What needs to be done — Look through the material below and copy exactly the lines from the line with "else if op = 0x62 then goTallyWrite s o" to the line with "else if destAbsent", those two lines included.

*** Block opens ***

/-- What a MGMT operation or RING_RESET answered becomes its record. -/
def settle (s : State) (o : Nat) : MgRes → State
  | .ok s result => completeOp s o { code := 0, result := result }
  | .err code sub => failOp s o code sub
  | .hold s => s

/-- A command of a connection executes: it takes its PSNs, or begins to. -/
def goConn (s : State) (o c : Nat) : State :=
  let op := opcode (opOf s o)
  if isLong op then startLong s o c
  else if op = 0x02 then goPutInline s o c
  else if op = 0x03 then goGet s o c
  else if op = 0x61 then goAtomic s o c
  else if op = 0x20 then goSend s o c
  else goSendInline s o c

/-- A command without a connection executes. -/
def goPlain (s : State) (o : Nat) : State :=
  let x := opOf s o
  let op := opcode x
  if op = 0x22 then postRecv s o
  else if op = 0x23 then goRecvCancel s o
  else if op = 0x24 then goCtxOpen s o
  else if op = 0x25 then goCtxDrain s o
  else if op = 0x26 then goCtxClose s o
  else if 0x40 ≤ op ∧ op ≤ 0x44 then collStart s o
  else if op = 0x62 then goTallyWrite s o
  else if op = 0x63 then goTallyRead s o
  else if op = 0x64 then settle s o (syncRingReset s o (opBlk x))
  else if op = 0x81 then goTrigDisarm s o
  else completeOp s o { code := 0 }

/-- The connection's context is cached and pinned, and counts the command (R113, R114). -/
def takeConn (s : State) (o c : Nat) : State :=
  let d := (opOf s o).die
  modOp (modConn ((cacheConn s d c).getD s) d c fun k => { k with ops := addNew k.ops o }) o fun x => { x with conn := some c }

/-- Past check 5: a destination absent from the active epoch fails the connection at once
(R22, R143), a context that another key sealed is poison (R347, R142); otherwise the command executes in issue order. -/
def execute (s : State) (o : Nat) : State :=
  let x := opOf s o
  match connField (opBlk x) with
  | some c =>
    let s := takeConn s o c
    if opens s x.die (conn s x.die c).inst (conn s x.die c).sealedBy = false then failConn s x.die c 0x07 0x03 true
    else if destAbsent s x.die (conn s x.die c).remoteStation then failConn s x.die c 0x0A 0x02 true
    else if connBusy s x.die c o then modOp s o fun x => { x with phase := .waitConn }
    else goConn s o c
  | none => goPlain (modOp s o fun x => { x with phase := .done }) o

/-! ## VIA_FLUME (R45, R249, R252) -/

/-- Commands of one issuer that await a Flume answer. [log DEDUCED 28] -/
def flumeOut (s : State) (i : Issuer) : Nat := (s.ops.filter fun (_, x) => decide (x.iss = i ∧ x.phase = .flume)).length

/-- Send a request whole, in the Flume tier of the management function's port (R240): the block, then one packet for each
extension block. A device without identity sends nothing (R15). -/
def flumeSend (s : State) (o : Nat) : State :=
  let x := opOf s o
  let pkt (t part : Nat) (b : Block) : Pkt := (flumePkt s x.die (tgtAddr x.blk)
    { ftype := t, form := 0, relayPort := 0, part := part, parts := x.chain.length, reqSeq := x.seq, reqDie := x.die.idx, blk := b })
  let s := modOp s o fun x => { x with lastSend := s.now }
  let l := pkt 0 0 x.blk :: (x.chain.zip (List.range x.chain.length)).map fun (b, j) => pkt 1 (j + 1) b
  if s.ident.valid then
    onSch s x.die fun y => { y with inject := tmod {} y.inject ((mgmtFn s).port % 4) fun z =>
      { z with flume := z.flume ++ l.map fun p => { pkt := p, chan := 16, stage := 0, at_ := s.now, inst := none } } }
  else s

*** Block closes ***

Result of the task —
  else if op = 0x62 then goTallyWrite s o
  else if op = 0x63 then goTallyRead s o
  else if op = 0x64 then settle s o (syncRingReset s o (opBlk x))
  else if op = 0x81 then goTrigDisarm s o
  else completeOp s o { code := 0 }

/-- The connection's context is cached and pinned, and counts the command (R113, R114). -/
def takeConn (s : State) (o c : Nat) : State :=
  let d := (opOf s o).die
  modOp (modConn ((cacheConn s d c).getD s) d c fun k => { k with ops := addNew k.ops o }) o fun x => { x with conn := some c }

/-- Past check 5: a destination absent from the active epoch fails the connection at once
(R22, R143), a context that another key sealed is poison (R347, R142); otherwise the command executes in issue order. -/
def execute (s : State) (o : Nat) : State :=
  let x := opOf s o
  match connField (opBlk x) with
  | some c =>
    let s := takeConn s o c
    if opens s x.die (conn s x.die c).inst (conn s x.die c).sealedBy = false then failConn s x.die c 0x07 0x03 true
    else if destAbsent s x.die (conn s x.die c).remoteStation then failConn s x.die c 0x0A 0x02 true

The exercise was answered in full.